I was pregnant with my oldest child, sitting on a sofa in Stockholm, Sweden, when I had my epiphany — I would be a math teacher. A middle school math teacher! I thought about it and it fit my criteria perfectly. No, I wasn’t thinking about the pension, or the “part-time” schedule, or any of the other gold-plated benefits that ignorant people think we go into the profession for. Two criteria: I would enjoy it, and I would be good at it. Nine years and four kids later, I enrolled in Eastern Michigan University’s Post-Baccalaureate teacher certification program, and first stepped into my own classroom at the age of 40. I was teaching high school, because that’s where I had my first offer, and I was given five classes of kids who were below grade-level in math. And I still loved it. I knew I had found my calling. After three years I switched districts to be closer to home and to teach middle school, where I belonged. I felt like I had died and gone to heaven! I was hired to teach in my district’s Talented and Gifted program, so I had two classes of 8th graders who were taking Honors Geometry, and three classes of general 8th grade math. This coming year I was scheduled to have five sections of Honors Geometry — all my students would be two, and sometimes three, years advanced in math. I was also scheduled to have my beloved first hour planning period, and I was excited to work with a new group of kids on Student Council. It was looking to be a great year — and I’m still walking away.
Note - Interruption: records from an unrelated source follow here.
/-! ### State.consumeRandom -/

@[simp] theorem State.consumeRandom_v : (s.consumeRandom).v = s.v := rfl
@[simp] theorem State.consumeRandom_i : (s.consumeRandom).i = s.i := rfl
@[simp] theorem State.consumeRandom_pc : (s.consumeRandom).pc = s.pc := rfl
@[simp] theorem State.consumeRandom_sp : (s.consumeRandom).sp = s.sp := rfl
@[simp] theorem State.consumeRandom_stack : (s.consumeRandom).stack = s.stack := rfl
@[simp] theorem State.consumeRandom_mem : (s.consumeRandom).mem = s.mem := rfl
@[simp] theorem State.consumeRandom_fb : (s.consumeRandom).fb = s.fb := rfl
@[simp] theorem State.consumeRandom_key : (s.consumeRandom).key = s.key := rfl
@[simp] theorem State.consumeRandom_dt : (s.consumeRandom).dt = s.dt := rfl
@[simp] theorem State.consumeRandom_st : (s.consumeRandom).st = s.st := rfl
@[simp] theorem State.consumeRandom_fault : (s.consumeRandom).fault = s.fault := rfl
@[simp] theorem State.consumeRandom_outcome : (s.consumeRandom).outcome = s.outcome := rfl
@[simp] theorem State.consumeRandom_draws : (s.consumeRandom).draws = s.draws + 1 := rfl
@[simp] theorem State.consumeRandom_config : (s.consumeRandom).config = s.config := rfl

/-! ### State.latch -/

@[simp] theorem State.latch_v (c : Fault) (n : Nat) (w : Word) : (s.latch c n w).v = s.v := rfl
@[simp] theorem State.latch_i (c : Fault) (n : Nat) (w : Word) : (s.latch c n w).i = s.i := rfl
@[simp] theorem State.latch_pc (c : Fault) (n : Nat) (w : Word) : (s.latch c n w).pc = s.pc := rfl
@[simp] theorem State.latch_sp (c : Fault) (n : Nat) (w : Word) : (s.latch c n w).sp = s.sp := rfl
@[simp] theorem State.latch_stack (c : Fault) (n : Nat) (w : Word) : (s.latch c n w).stack = s.stack := rfl
@[simp] theorem State.latch_mem (c : Fault) (n : Nat) (w : Word) : (s.latch c n w).mem = s.mem := rfl
@[simp] theorem State.latch_fb (c : Fault) (n : Nat) (w : Word) : (s.latch c n w).fb = s.fb := rfl
@[simp] theorem State.latch_key (c : Fault) (n : Nat) (w : Word) : (s.latch c n w).key = s.key := rfl
@[simp] theorem State.latch_dt (c : Fault) (n : Nat) (w : Word) : (s.latch c n w).dt = s.dt := rfl
@[simp] theorem State.latch_st (c : Fault) (n : Nat) (w : Word) : (s.latch c n w).st = s.st := rfl
@[simp] theorem State.latch_fault (c : Fault) (n : Nat) (w : Word) : (s.latch c n w).fault = some c := rfl
@[simp] theorem State.latch_outcome (c : Fault) (n : Nat) (w : Word) : (s.latch c n w).outcome = .fatal c n w := rfl
@[simp] theorem State.latch_draws (c : Fault) (n : Nat) (w : Word) : (s.latch c n w).draws = s.draws := rfl
@[simp] theorem State.latch_config (c : Fault) (n : Nat) (w : Word) : (s.latch c n w).config = s.config := rfl

/-! ### State.fetchFault -/

@[simp] theorem State.fetchFault_v : (s.fetchFault).v = s.v := rfl
@[simp] theorem State.fetchFault_i : (s.fetchFault).i = s.i := rfl
@[simp] theorem State.fetchFault_pc : (s.fetchFault).pc = s.pc := rfl
@[simp] theorem State.fetchFault_sp : (s.fetchFault).sp = s.sp := rfl
@[simp] theorem State.fetchFault_stack : (s.fetchFault).stack = s.stack := rfl
@[simp] theorem State.fetchFault_mem : (s.fetchFault).mem = s.mem := rfl
@[simp] theorem State.fetchFault_fb : (s.fetchFault).fb = s.fb := rfl
@[simp] theorem State.fetchFault_key : (s.fetchFault).key = s.key := rfl
@[simp] theorem State.fetchFault_dt : (s.fetchFault).dt = s.dt := rfl
@[simp] theorem State.fetchFault_st : (s.fetchFault).st = s.st := rfl
@[simp] theorem State.fetchFault_fault : (s.fetchFault).fault = some .addressError := rfl
@[simp] theorem State.fetchFault_outcome : (s.fetchFault).outcome = .fatal .addressError (max s.pc.toNat 4096) s.pc := rfl
@[simp] theorem State.fetchFault_draws : (s.fetchFault).draws = s.draws := rfl
@[simp] theorem State.fetchFault_config : (s.fetchFault).config = s.config := rfl

/-! ### State.advance -/

@[simp] theorem State.advance_v : (s.advance).v = s.v := rfl
@[simp] theorem State.advance_i : (s.advance).i = s.i := rfl
@[simp] theorem State.advance_pc : (s.advance).pc = s.pc + 2#16 := rfl
@[simp] theorem State.advance_sp : (s.advance).sp = s.sp := rfl
@[simp] theorem State.advance_stack : (s.advance).stack = s.stack := rfl
@[simp] theorem State.advance_mem : (s.advance).mem = s.mem := rfl
@[simp] theorem State.advance_fb : (s.advance).fb = s.fb := rfl
@[simp] theorem State.advance_key : (s.advance).key = s.key := rfl
@[simp] theorem State.advance_dt : (s.advance).dt = s.dt := rfl
@[simp] theorem State.advance_st : (s.advance).st = s.st := rfl
@[simp] theorem State.advance_fault : (s.advance).fault = s.fault := rfl
@[simp] theorem State.advance_outcome : (s.advance).outcome = .ok := rfl
@[simp] theorem State.advance_draws : (s.advance).draws = s.draws := rfl
@[simp] theorem State.advance_config : (s.advance).config = s.config := rfl

/-! ### State.reportUnimplemented -/

@[simp] theorem State.reportUnimplemented_v (w : Word) : (s.reportUnimplemented w).v = s.v := rfl
@[simp] theorem State.reportUnimplemented_i (w : Word) : (s.reportUnimplemented w).i = s.i := rfl
@[simp] theorem State.reportUnimplemented_pc (w : Word) : (s.reportUnimplemented w).pc = s.pc + 2#16 := rfl
@[simp] theorem State.reportUnimplemented_sp (w : Word) : (s.reportUnimplemented w).sp = s.sp := rfl
@[simp] theorem State.reportUnimplemented_stack (w : Word) : (s.reportUnimplemented w).stack = s.stack := rfl
@[simp] theorem State.reportUnimplemented_mem (w : Word) : (s.reportUnimplemented w).mem = s.mem := rfl
@[simp] theorem State.reportUnimplemented_fb (w : Word) : (s.reportUnimplemented w).fb = s.fb := rfl
@[simp] theorem State.reportUnimplemented_key (w : Word) : (s.reportUnimplemented w).key = s.key := rfl
@[simp] theorem State.reportUnimplemented_dt (w : Word) : (s.reportUnimplemented w).dt = s.dt := rfl
@[simp] theorem State.reportUnimplemented_st (w : Word) : (s.reportUnimplemented w).st = s.st := rfl
@[simp] theorem State.reportUnimplemented_fault (w : Word) : (s.reportUnimplemented w).fault = s.fault := rfl
@[simp] theorem State.reportUnimplemented_outcome (w : Word) : (s.reportUnimplemented w).outcome = .unimplemented w := rfl
@[simp] theorem State.reportUnimplemented_draws (w : Word) : (s.reportUnimplemented w).draws = s.draws := rfl
@[simp] theorem State.reportUnimplemented_config (w : Word) : (s.reportUnimplemented w).config = s.config := rfl

/-! ### State.reportHalted -/

@[simp] theorem State.reportHalted_v (c : Fault) : (s.reportHalted c).v = s.v := rfl
@[simp] theorem State.reportHalted_i (c : Fault) : (s.reportHalted c).i = s.i := rfl
@[simp] theorem State.reportHalted_pc (c : Fault) : (s.reportHalted c).pc = s.pc := rfl
@[simp] theorem State.reportHalted_sp (c : Fault) : (s.reportHalted c).sp = s.sp := rfl
@[simp] theorem State.reportHalted_stack (c : Fault) : (s.reportHalted c).stack = s.stack := rfl
@[simp] theorem State.reportHalted_mem (c : Fault) : (s.reportHalted c).mem = s.mem := rfl
@[simp] theorem State.reportHalted_fb (c : Fault) : (s.reportHalted c).fb = s.fb := rfl
@[simp] theorem State.reportHalted_key (c : Fault) : (s.reportHalted c).key = s.key := rfl
@[simp] theorem State.reportHalted_dt (c : Fault) : (s.reportHalted c).dt = s.dt := rfl
@[simp] theorem State.reportHalted_st (c : Fault) : (s.reportHalted c).st = s.st := rfl
@[simp] theorem State.reportHalted_fault (c : Fault) : (s.reportHalted c).fault = s.fault := rfl
@[simp] theorem State.reportHalted_outcome (c : Fault) : (s.reportHalted c).outcome = .halted c := rfl
@[simp] theorem State.reportHalted_draws (c : Fault) : (s.reportHalted c).draws = s.draws := rfl
@[simp] theorem State.reportHalted_config (c : Fault) : (s.reportHalted c).config = s.config := rfl

/-! ### skipIf and incIndex: a choice between the state and one update of it -/

@[simp] theorem skipIf_v (p : Bool) : (skipIf p s).v = s.v := by cases p <;> rfl
@[simp] theorem skipIf_i (p : Bool) : (skipIf p s).i = s.i := by cases p <;> rfl
theorem skipIf_pc (p : Bool) : (skipIf p s).pc = if p then s.pc + 2#16 else s.pc := by
  cases p <;> rfl
@[simp] theorem skipIf_sp (p : Bool) : (skipIf p s).sp = s.sp := by cases p <;> rfl
@[simp] theorem skipIf_stack (p : Bool) : (skipIf p s).stack = s.stack := by cases p <;> rfl
@[simp] theorem skipIf_mem (p : Bool) : (skipIf p s).mem = s.mem := by cases p <;> rfl
@[simp] theorem skipIf_fb (p : Bool) : (skipIf p s).fb = s.fb := by cases p <;> rfl
@[simp] theorem skipIf_key (p : Bool) : (skipIf p s).key = s.key := by cases p <;> rfl
@[simp] theorem skipIf_dt (p : Bool) : (skipIf p s).dt = s.dt := by cases p <;> rfl
@[simp] theorem skipIf_st (p : Bool) : (skipIf p s).st = s.st := by cases p <;> rfl
@[simp] theorem skipIf_fault (p : Bool) : (skipIf p s).fault = s.fault := by cases p <;> rfl
@[simp] theorem skipIf_outcome (p : Bool) : (skipIf p s).outcome = s.outcome := by cases p <;> rfl
@[simp] theorem skipIf_draws (p : Bool) : (skipIf p s).draws = s.draws := by cases p <;> rfl
@[simp] theorem skipIf_config (p : Bool) : (skipIf p s).config = s.config := by cases p <;> rfl
@[simp] theorem incIndex_v (x : Reg) : (incIndex x s).v = s.v := by
  unfold incIndex
  split <;> rfl
theorem incIndex_i (x : Reg) : (incIndex x s).i =
    if s.config.indexInc then s.i + x.setWidth 16 + 1#16 else s.i := by
  unfold incIndex
  split <;> rfl
@[simp] theorem incIndex_pc (x : Reg) : (incIndex x s).pc = s.pc := by
  unfold incIndex
  split <;> rfl
@[simp] theorem incIndex_sp (x : Reg) : (incIndex x s).sp = s.sp := by
  unfold incIndex
  split <;> rfl
@[simp] theorem incIndex_stack (x : Reg) : (incIndex x s).stack = s.stack := by
  unfold incIndex
  split <;> rfl
@[simp] theorem incIndex_mem (x : Reg) : (incIndex x s).mem = s.mem := by
  unfold incIndex
  split <;> rfl
@[simp] theorem incIndex_fb (x : Reg) : (incIndex x s).fb = s.fb := by
  unfold incIndex
  split <;> rfl
@[simp] theorem incIndex_key (x : Reg) : (incIndex x s).key = s.key := by
  unfold incIndex
  split <;> rfl
@[simp] theorem incIndex_dt (x : Reg) : (incIndex x s).dt = s.dt := by
  unfold incIndex
  split <;> rfl
@[simp] theorem incIndex_st (x : Reg) : (incIndex x s).st = s.st := by
  unfold incIndex
  split <;> rfl
@[simp] theorem incIndex_fault (x : Reg) : (incIndex x s).fault = s.fault := by
  unfold incIndex
  split <;> rfl
@[simp] theorem incIndex_outcome (x : Reg) : (incIndex x s).outcome = s.outcome := by
  unfold incIndex
  split <;> rfl
@[simp] theorem incIndex_draws (x : Reg) : (incIndex x s).draws = s.draws := by
  unfold incIndex
  split <;> rfl
@[simp] theorem incIndex_config (x : Reg) : (incIndex x s).config = s.config := by
  unfold incIndex
  split <;> rfl

/-! ### Registers and memory as instructions read them, after each update -/

@[simp] theorem State.setReg_memRead (x : Reg) (b : Byte) (a : Nat) : (s.setReg x b).memRead a = s.memRead a := rfl
@[simp] theorem State.setRegs_memRead (v : Vector Byte 16) (a : Nat) : (s.setRegs v).memRead a = s.memRead a := rfl
@[simp] theorem State.setRegFlag_memRead (x : Reg) (b : Byte) (p : Bool) (a : Nat) : (s.setRegFlag x b p).memRead a = s.memRead a := rfl
@[simp] theorem State.setI_reg (w : Word) (r : Reg) : (s.setI w).reg r = s.reg r := rfl
@[simp] theorem State.setI_memRead (w : Word) (a : Nat) : (s.setI w).memRead a = s.memRead a := rfl
@[simp] theorem State.setPc_reg (w : Word) (r : Reg) : (s.setPc w).reg r = s.reg r := rfl
@[simp] theorem State.setPc_memRead (w : Word) (a : Nat) : (s.setPc w).memRead a = s.memRead a := rfl
@[simp] theorem State.setDt_reg (b : Byte) (r : Reg) : (s.setDt b).reg r = s.reg r := rfl
@[simp] theorem State.setDt_memRead (b : Byte) (a : Nat) : (s.setDt b).memRead a = s.memRead a := rfl
@[simp] theorem State.setSt_reg (b : Byte) (r : Reg) : (s.setSt b).reg r = s.reg r := rfl
@[simp] theorem State.setSt_memRead (b : Byte) (a : Nat) : (s.setSt b).memRead a = s.memRead a := rfl
@[simp] theorem State.setKey_reg (k : Nibble) (p : Bool) (r : Reg) : (s.setKey k p).reg r = s.reg r := rfl
@[simp] theorem State.setKey_memRead (k : Nibble) (p : Bool) (a : Nat) : (s.setKey k p).memRead a = s.memRead a := rfl
@[simp] theorem State.setFb_reg (fb : Screen) (r : Reg) : (s.setFb fb).reg r = s.reg r := rfl
@[simp] theorem State.setFb_memRead (fb : Screen) (a : Nat) : (s.setFb fb).memRead a = s.memRead a := rfl
@[simp] theorem State.storeRun_reg (a : Nat) (bs : List Byte) (r : Reg) : (s.storeRun a bs).reg r = s.reg r := rfl
@[simp] theorem State.consumeRandom_reg (r : Reg) : (s.consumeRandom).reg r = s.reg r := rfl
@[simp] theorem State.consumeRandom_memRead (a : Nat) : (s.consumeRandom).memRead a = s.memRead a := rfl
@[simp] theorem State.latch_reg (c : Fault) (n : Nat) (w : Word) (r : Reg) : (s.latch c n w).reg r = s.reg r := rfl
@[simp] theorem State.latch_memRead (c : Fault) (n : Nat) (w : Word) (a : Nat) : (s.latch c n w).memRead a = s.memRead a := rfl
@[simp] theorem State.fetchFault_reg (r : Reg) : (s.fetchFault).reg r = s.reg r := rfl
@[simp] theorem State.fetchFault_memRead (a : Nat) : (s.fetchFault).memRead a = s.memRead a := rfl
@[simp] theorem State.advance_reg (r : Reg) : (s.advance).reg r = s.reg r := rfl
@[simp] theorem State.advance_memRead (a : Nat) : (s.advance).memRead a = s.memRead a := rfl
@[simp] theorem State.reportUnimplemented_reg (w : Word) (r : Reg) : (s.reportUnimplemented w).reg r = s.reg r := rfl
@[simp] theorem State.reportUnimplemented_memRead (w : Word) (a : Nat) : (s.reportUnimplemented w).memRead a = s.memRead a := rfl
@[simp] theorem State.reportHalted_reg (c : Fault) (r : Reg) : (s.reportHalted c).reg r = s.reg r := rfl
@[simp] theorem State.reportHalted_memRead (c : Fault) (a : Nat) : (s.reportHalted c).memRead a = s.memRead a := rfl
@[simp] theorem skipIf_reg (p : Bool) (r : Reg) : (skipIf p s).reg r = s.reg r := by cases p <;> rfl
@[simp] theorem skipIf_memRead (p : Bool) (k : Nat) : (skipIf p s).memRead k = s.memRead k := by
  cases p <;> rfl
@[simp] theorem incIndex_reg (x r : Reg) : (incIndex x s).reg r = s.reg r := by
  unfold incIndex
  split <;> rfl
@[simp] theorem incIndex_memRead (x : Reg) (k : Nat) : (incIndex x s).memRead k = s.memRead k := by
  unfold incIndex
  split <;> rfl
My friends, in real life and on Facebook, know what a huge supporter of public schools I am. I am a product of public schools, and my children are the products of public schools. Public education is the backbone of democracy, and we all know there is a corporatization and privatization movement trying to undermine it. I became an activist after Gov. Rick Snyder and his Republican goons took over Michigan and declared war on teachers. I am part of a group called Save Michigan’s Public Schools; two years ago we put on a rally for public education at the Capitol steps that drew over 1,000 people from all over the state with just three weeks’ notice and during summer break. I have testified in front of the Michigan House Education Committee against lifting the cap on charter schools, and also against Common Core. I attended both NPE conferences to meet with other activists and bring back ideas to my compadres in Michigan. I have been fighting for public education for five years now, and will continue to do so.

But I just can’t work in public education anymore. Coming from the Republicans at the state level and the Democrats at the national level, I have been forced to comply with mandates that are NOT in the best interest of kids. I am tired of having to perform what I consider to be educational malpractice, in the name of “accountability”. The amount of time lost to standardized tests that are of no use to me as a classroom teacher is mind-boggling. And when you add in mandatory quarterly district-wide tests, which are used to collect data that nothing is ever done with, it’s beyond ridiculous. Sometimes I feel like I live in a Kafka novel. Number one on my district’s list of how to close the achievement gap and increase learning? Making sure that all teachers have their learning goals posted every day in the form of an “I Can” statement. I don’t know how we ever got to be successful adults when we had no “I Can” statements on the wall.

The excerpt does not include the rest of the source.